Donnie Yen addressed the petition controversy to remove him from the 2023 Oscars presenter due to his Chinese government support.
During an interview with Variety, the Ip Man star said, “I’m allowed to love my own culture. Love my own country. Why cannot I be patriotic? This whole online cyber-bullying/cancel culture has got to stop. You can’t own somebody’s thoughts. And you want to silence them? It’s totally hypocrites.”
Earlier, the Hong Kong activist Tong Wai-hung started the petition, claiming the Yen inclusion decision “shows contempt for the people of Hong Kong” and that Yen’s presence will “damage the image and reputation of the film industry.”
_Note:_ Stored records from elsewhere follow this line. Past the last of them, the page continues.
-- ==== Sys2Proof/Certificates/Slice0/Obligations.lean ====
section
/-! DEFINITION. The statements for the provers. -/

open Sys2Proof Sys2Proof.Machine

/-- R100, R101: integer arithmetic on words. R100: counts and the reversal of bits. CLZ and CTZ of 0 are 32. R100, R102: 64-bit sums,
differences and products in pairs, low word in the even register. R103-R105: immediates are sign-extended; shifts take five bits; LUI places
19 bits above 13 zeros. -/
def Obligations.IntegerResults : Prop :=
  (∀ d a b : Reg,
    Writes (.add d a b) [d, a, b] d (fun m => m.reg a + m.reg b) ∧
    Writes (.sub d a b) [d, a, b] d (fun m => m.reg a - m.reg b) ∧
    Writes (.and d a b) [d, a, b] d (fun m => m.reg a &&& m.reg b) ∧
    Writes (.or d a b) [d, a, b] d (fun m => m.reg a ||| m.reg b) ∧
    Writes (.xor d a b) [d, a, b] d (fun m => m.reg a ^^^ m.reg b) ∧
    Writes (.andn d a b) [d, a, b] d (fun m => m.reg a &&& ~~~m.reg b) ∧
    Writes (.sll d a b) [d, a, b] d (fun m => m.reg a <<< ((m.reg b).toNat % 32)) ∧
    Writes (.srl d a b) [d, a, b] d (fun m => m.reg a >>> ((m.reg b).toNat % 32)) ∧
    Writes (.sra d a b) [d, a, b] d (fun m => (m.reg a).sshiftRight ((m.reg b).toNat % 32)) ∧
    Writes (.rol d a b) [d, a, b] d (fun m => (m.reg a).rotateLeft ((m.reg b).toNat % 32)) ∧
    Writes (.min d a b) [d, a, b] d (fun m => BitVec.ofInt 32 (min (m.reg a).toInt (m.reg b).toInt)) ∧
    Writes (.max d a b) [d, a, b] d (fun m => BitVec.ofInt 32 (max (m.reg a).toInt (m.reg b).toInt)) ∧
    Writes (.minu d a b) [d, a, b] d (fun m => BitVec.ofNat 32 (min (m.reg a).toNat (m.reg b).toNat)) ∧
    Writes (.maxu d a b) [d, a, b] d (fun m => BitVec.ofNat 32 (max (m.reg a).toNat (m.reg b).toNat)) ∧
    Writes (.mul d a b) [d, a, b] d (fun m => BitVec.ofNat 32 ((m.reg a).toNat * (m.reg b).toNat)) ∧
    Writes (.mulh d a b) [d, a, b] d (fun m => BitVec.ofInt 32 ((m.reg a).toInt * (m.reg b).toInt / 2 ^ 32)) ∧
    Writes (.mulhu d a b) [d, a, b] d (fun m => BitVec.ofNat 32 ((m.reg a).toNat * (m.reg b).toNat / 2 ^ 32)) ∧
    Writes (.adds d a b) [d, a, b] d
      (fun m => BitVec.ofInt 32 (min (max ((m.reg a).toInt + (m.reg b).toInt) (-(2 ^ 31))) (2 ^ 31 - 1))) ∧
    Writes (.subs d a b) [d, a, b] d
      (fun m => BitVec.ofInt 32 (min (max ((m.reg a).toInt - (m.reg b).toInt) (-(2 ^ 31))) (2 ^ 31 - 1)))) ∧
  (∀ d a : Reg,
    Writes (.clz d a) [d, a] d (fun m => BitVec.ofNat 32 (32 - (m.reg a).toNat.size)) ∧
    Writes (.ctz d a) [d, a] d (fun m => if m.reg a = 0#32 then 32#32 else BitVec.ofNat 32 (padicValNat 2 (m.reg a).toNat)) ∧
    Writes (.popc d a) [d, a] d (fun m => BitVec.ofNat 32 ((List.range 32).countP fun i => (m.reg a).getLsbD i)) ∧
    Writes (.brev d a) [d, a] d (fun m => BitVec.ofFnLE fun i : Fin 32 => (m.reg a).getLsbD (31 - i))) ∧
  (∀ d a b : Reg,
    WritesPair (.addD d a b) (pairOf d ++ pairOf a ++ pairOf b) d (fun m => m.pair a + m.pair b) ∧
    WritesPair (.subD d a b) (pairOf d ++ pairOf a ++ pairOf b) d (fun m => m.pair a - m.pair b) ∧
    WritesPair (.mulWD d a b) (pairOf d ++ [a, b]) d (fun m => BitVec.ofInt 64 ((m.reg a).toInt * (m.reg b).toInt)) ∧
    WritesPair (.muluWD d a b) (pairOf d ++ [a, b]) d (fun m => BitVec.ofNat 64 ((m.reg a).toNat * (m.reg b).toNat))) ∧
  (∀ (d a : Reg) (imm : BitVec 13) (sh : BitVec 5) (u : BitVec 19),
    Writes (.addi d a imm) [d, a] d (fun m => BitVec.ofInt 32 ((m.reg a).toInt + imm.toInt)) ∧
    Writes (.andi d a imm) [d, a] d (fun m => m.reg a &&& imm.signExtend 32) ∧
    Writes (.ori d a imm) [d, a] d (fun m => m.reg a ||| imm.signExtend 32) ∧
    Writes (.xori d a imm) [d, a] d (fun m => m.reg a ^^^ imm.signExtend 32) ∧
    Writes (.muli d a imm) [d, a] d (fun m => BitVec.ofInt 32 ((m.reg a).toInt * imm.toInt)) ∧
    Writes (.slli d a sh) [d, a] d (fun m => m.reg a <<< sh.toNat) ∧
    Writes (.srli d a sh) [d, a] d (fun m => m.reg a >>> sh.toNat) ∧
    Writes (.srai d a sh) [d, a] d (fun m => (m.reg a).sshiftRight sh.toNat) ∧
    Writes (.roli d a sh) [d, a] d (fun m => (m.reg a).rotateLeft sh.toNat) ∧
    Writes (.lui d u) [d] d (fun _ => BitVec.ofNat 32 (u.toNat * 2 ^ 13)))

/-- R106, R107: comparisons into a predicate. The integer conditions are 0 EQ, 1 NE, 2 LT, 3 LE, 4 GT, 5 GE, 6 LTU and 7 GEU; FP comparisons
also raise NV as R106 says. A destination p7 stays true. R106: what the integer conditions compare. R17, R108, R109, R112, R114, R115:
selection, predicate logic, the moves between predicates and registers, NOP, FSTAT and SETRM. -/
def Obligations.ComparisonAndPredicateResults : Prop :=
  (∀ (p : PReg) (a b : Reg) (cond : BitVec 3) (imm : BitVec 13),
    WritesPred (.cmpI32 p a b cond) [a, b] p (fun m => (intCompare cond (m.reg a) (m.reg b), 0#5)) ∧
    WritesPred (.cmpI64 p a b cond) (pairOf a ++ pairOf b) p (fun m => (intCompare cond (m.pair a) (m.pair b), 0#5)) ∧
    WritesPred (.cmpi p cond a imm) [a] p (fun m => (intCompare cond (m.reg a) (imm.signExtend 32), 0#5)) ∧
    WritesPred (.cmpF32 p a b cond) [a, b] p (fun m => fpCompare fp32 cond (m.reg a).toNat (m.reg b).toNat) ∧
    WritesPred (.cmpF64 p a b cond) (pairOf a ++ pairOf b) p
      (fun m => fpCompare fp64 cond (m.pair a).toNat (m.pair b).toNat)) ∧
  (∀ x y : Word,
    (intCompare 0#3 x y = true ↔ x.toNat = y.toNat) ∧ (intCompare 1#3 x y = true ↔ x.toNat ≠ y.toNat) ∧
    (intCompare 2#3 x y = true ↔ x.toInt < y.toInt) ∧ (intCompare 3#3 x y = true ↔ x.toInt ≤ y.toInt) ∧
    (intCompare 4#3 x y = true ↔ y.toInt < x.toInt) ∧ (intCompare 5#3 x y = true ↔ y.toInt ≤ x.toInt) ∧
    (intCompare 6#3 x y = true ↔ x.toNat < y.toNat) ∧ (intCompare 7#3 x y = true ↔ y.toNat ≤ x.toNat)) ∧
  (∀ (d a b : Reg) (p q r : PReg),
    Writes (.sel d a b p) [d, a, b] d (fun m => if m.pred p then m.reg a else m.reg b) ∧
    WritesPred (.pand p q r) [] p (fun m => (m.pred q && m.pred r, 0#5)) ∧
    WritesPred (.por p q r) [] p (fun m => (m.pred q || m.pred r, 0#5)) ∧
    WritesPred (.pxor p q r) [] p (fun m => (m.pred q != m.pred r, 0#5)) ∧
    WritesPred (.pnot p q) [] p (fun m => (!m.pred q, 0#5)) ∧
    Writes (.p2g d) [d] d (fun m => BitVec.ofNat 32 (m.preds.toNat + 128)) ∧
    LaneResult (.g2p a b) (fun m => m.Ready [a, b])
      (fun m => { m with preds := BitVec.ofFnLE fun i : Fin 7 =>
                    if (m.reg b).getLsbD i then (m.reg a).getLsbD i else m.preds.getLsbD i }) ∧
    LaneResult .nop (fun _ => True) (fun m => m) ∧
    LaneResult (.fstat d a) (fun m => m.Ready [d, a])
      (fun m => { m.setReg d (m.fflags.setWidth 32) with fflags := m.fflags &&& ~~~((m.reg a).setWidth 5) }) ∧
    LaneResult (.setrm d a) (fun m => m.Ready [d, a] ∧ (m.reg a).toNat ≤ 4)
      (fun m => { m.setReg d (m.frm.setWidth 32) with frm := (m.reg a).setWidth 3 }))

/-- R44, R46, R125, R126, R128: FP32 arithmetic in the rounding mode of FRM; the flags are ORed into FFLAGS. FABS, FNEG, FSGN and FCLS raise
nothing. FFLR, FCEIL and FRNDN ignore FRM. R125, R126, R128: FP64 arithmetic on pairs. DCLS writes one register. R41, R127, R128: the packed
forms work on the two halves of a register, element 0 in [15:0], with the flags of both. -/
def Obligations.FloatResults : Prop :=
  (∀ d a b c : Reg,
    WritesFp (.fadd d a b) [d, a, b] d (fun m => fpAdd fp32 m.rm (m.reg a).toNat (m.reg b).toNat) ∧
    WritesFp (.fsub d a b) [d, a, b] d (fun m => fpSub fp32 m.rm (m.reg a).toNat (m.reg b).toNat) ∧
    WritesFp (.fmul d a b) [d, a, b] d (fun m => fpMul fp32 m.rm (m.reg a).toNat (m.reg b).toNat) ∧
    WritesFp (.fmin d a b) [d, a, b] d (fun m => fpMinMax fp32 false (m.reg a).toNat (m.reg b).toNat) ∧
    WritesFp (.fmax d a b) [d, a, b] d (fun m => fpMinMax fp32 true (m.reg a).toNat (m.reg b).toNat) ∧
    Writes (.fabs d a) [d, a] d (fun m => BitVec.ofNat 32 ((m.reg a).toNat % 2 ^ 31)) ∧
    Writes (.fneg d a) [d, a] d (fun m => m.reg a + 0x80000000#32) ∧
    Writes (.fsgn d a b) [d, a, b] d (fun m => BitVec.ofNat 32 ((m.reg a).toNat % 2 ^ 31 + (m.reg b).toNat / 2 ^ 31 * 2 ^ 31)) ∧
    Writes (.fcls d a) [d, a] d (fun m => BitVec.ofNat 32 (fpClass fp32 (m.reg a).toNat)) ∧
    WritesFp (.fflr d a) [d, a] d (fun m => fpIntegral fp32 .rdn (m.reg a).toNat) ∧
    WritesFp (.fceil d a) [d, a] d (fun m => fpIntegral fp32 .rup (m.reg a).toNat) ∧
    WritesFp (.frndn d a) [d, a] d (fun m => fpIntegral fp32 .rne (m.reg a).toNat) ∧
    WritesFp (.ffma d a b c) [d, a, b, c] d (fun m => fpFma fp32 m.rm (m.reg a).toNat (m.reg b).toNat (m.reg c).toNat) ∧
    WritesFp (.ffms d a b c) [d, a, b, c] d (fun m => fpFms fp32 m.rm (m.reg a).toNat (m.reg b).toNat (m.reg c).toNat)) ∧
  (∀ d a b c : Reg,
    WritesFpPair (.dadd d a b) (pairOf d ++ pairOf a ++ pairOf b) d (fun m => fpAdd fp64 m.rm (m.pair a).toNat (m.pair b).toNat) ∧
    WritesFpPair (.dsub d a b) (pairOf d ++ pairOf a ++ pairOf b) d (fun m => fpSub fp64 m.rm (m.pair a).toNat (m.pair b).toNat) ∧
    WritesFpPair (.dmul d a b) (pairOf d ++ pairOf a ++ pairOf b) d (fun m => fpMul fp64 m.rm (m.pair a).toNat (m.pair b).toNat) ∧
    WritesFpPair (.dmin d a b) (pairOf d ++ pairOf a ++ pairOf b) d (fun m => fpMinMax fp64 false (m.pair a).toNat (m.pair b).toNat) ∧
    WritesFpPair (.dmax d a b) (pairOf d ++ pairOf a ++ pairOf b) d (fun m => fpMinMax fp64 true (m.pair a).toNat (m.pair b).toNat) ∧
    WritesPair (.dabs d a) (pairOf d ++ pairOf a) d (fun m => BitVec.ofNat 64 ((m.pair a).toNat % 2 ^ 63)) ∧
    WritesPair (.dneg d a) (pairOf d ++ pairOf a) d (fun m => m.pair a + 0x8000000000000000#64) ∧
    WritesPair (.dsgn d a b) (pairOf d ++ pairOf a ++ pairOf b) d (fun m => BitVec.ofNat 64 ((m.pair a).toNat % 2 ^ 63 + (m.pair b).toNat / 2 ^ 63 * 2 ^ 63)) ∧
    Writes (.dcls d a) ([d] ++ pairOf a) d (fun m => BitVec.ofNat 32 (fpClass fp64 (m.pair a).toNat)) ∧
    WritesFpPair (.dflr d a) (pairOf d ++ pairOf a) d (fun m => fpIntegral fp64 .rdn (m.pair a).toNat) ∧
    WritesFpPair (.dceil d a) (pairOf d ++ pairOf a) d (fun m => fpIntegral fp64 .rup (m.pair a).toNat) ∧
    WritesFpPair (.drndn d a) (pairOf d ++ pairOf a) d (fun m => fpIntegral fp64 .rne (m.pair a).toNat) ∧
    WritesFpPair (.dfma d a b c) (pairOf d ++ pairOf a ++ pairOf b ++ pairOf c) d
      (fun m => fpFma fp64 m.rm (m.pair a).toNat (m.pair b).toNat (m.pair c).toNat) ∧
    WritesFpPair (.dfms d a b c) (pairOf d ++ pairOf a ++ pairOf b ++ pairOf c) d
      (fun m => fpFms fp64 m.rm (m.pair a).toNat (m.pair b).toNat (m.pair c).toNat)) ∧
  (∀ d a b c : Reg,
    WritesFp (.add2 d a b) [d, a, b] d (fun m => bothHalves (fpAdd fp16 m.rm) (m.reg a) (m.reg b)) ∧
    WritesFp (.sub2 d a b) [d, a, b] d (fun m => bothHalves (fpSub fp16 m.rm) (m.reg a) (m.reg b)) ∧
    WritesFp (.mul2 d a b) [d, a, b] d (fun m => bothHalves (fpMul fp16 m.rm) (m.reg a) (m.reg b)) ∧
    WritesFp (.min2 d a b) [d, a, b] d (fun m => bothHalves (fpMinMax fp16 false) (m.reg a) (m.reg b)) ∧
    WritesFp (.max2 d a b) [d, a, b] d (fun m => bothHalves (fpMinMax fp16 true) (m.reg a) (m.reg b)) ∧
    WritesFp (.add2Bf d a b) [d, a, b] d (fun m => bothHalves (fpAdd bf16 m.rm) (m.reg a) (m.reg b)) ∧
    WritesFp (.sub2Bf d a b) [d, a, b] d (fun m => bothHalves (fpSub bf16 m.rm) (m.reg a) (m.reg b)) ∧
    WritesFp (.mul2Bf d a b) [d, a, b] d (fun m => bothHalves (fpMul bf16 m.rm) (m.reg a) (m.reg b)) ∧
    WritesFp (.min2Bf d a b) [d, a, b] d (fun m => bothHalves (fpMinMax bf16 false) (m.reg a) (m.reg b)) ∧
    WritesFp (.max2Bf d a b) [d, a, b] d (fun m => bothHalves (fpMinMax bf16 true) (m.reg a) (m.reg b)) ∧
    WritesFp (.hfma d a b c) [d, a, b, c] d
      (fun m => bothHalves3 (fpFma fp16 m.rm) (m.reg a) (m.reg b) (m.reg c)) ∧
    WritesFp (.hfmaBf d a b c) [d, a, b, c] d
      (fun m => bothHalves3 (fpFma bf16 m.rm) (m.reg a) (m.reg b) (m.reg c)))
Previously, speaking to GQ last month, the John Wick actor reiterated his opposition to the 2019 pro-democracy protests in Hong Kong.
“It wasn’t a protest, okay, it was a riot,” Yen continued. “I’m not going to be here talking about how to change how people feel about it. But my own experience, like, I was there, I have many friends who were there.
“I don’t want to get political. A lot of people might not be happy for what I’m saying, but I’m speaking from my own experience.”
The petition calls Yen’s recent remarks as “violating the spirit of freedom of speech” and “denying the rights of the people of Hong Kong to fight for their freedom.”
The 59-year-old, though born in southern China, but shifted to Hong Kong at two years old, said he feels “very lucky” in regards to his success: “Every time when I feel like my life has a downturn. Something good happens. And we’ll see what happens tomorrow.”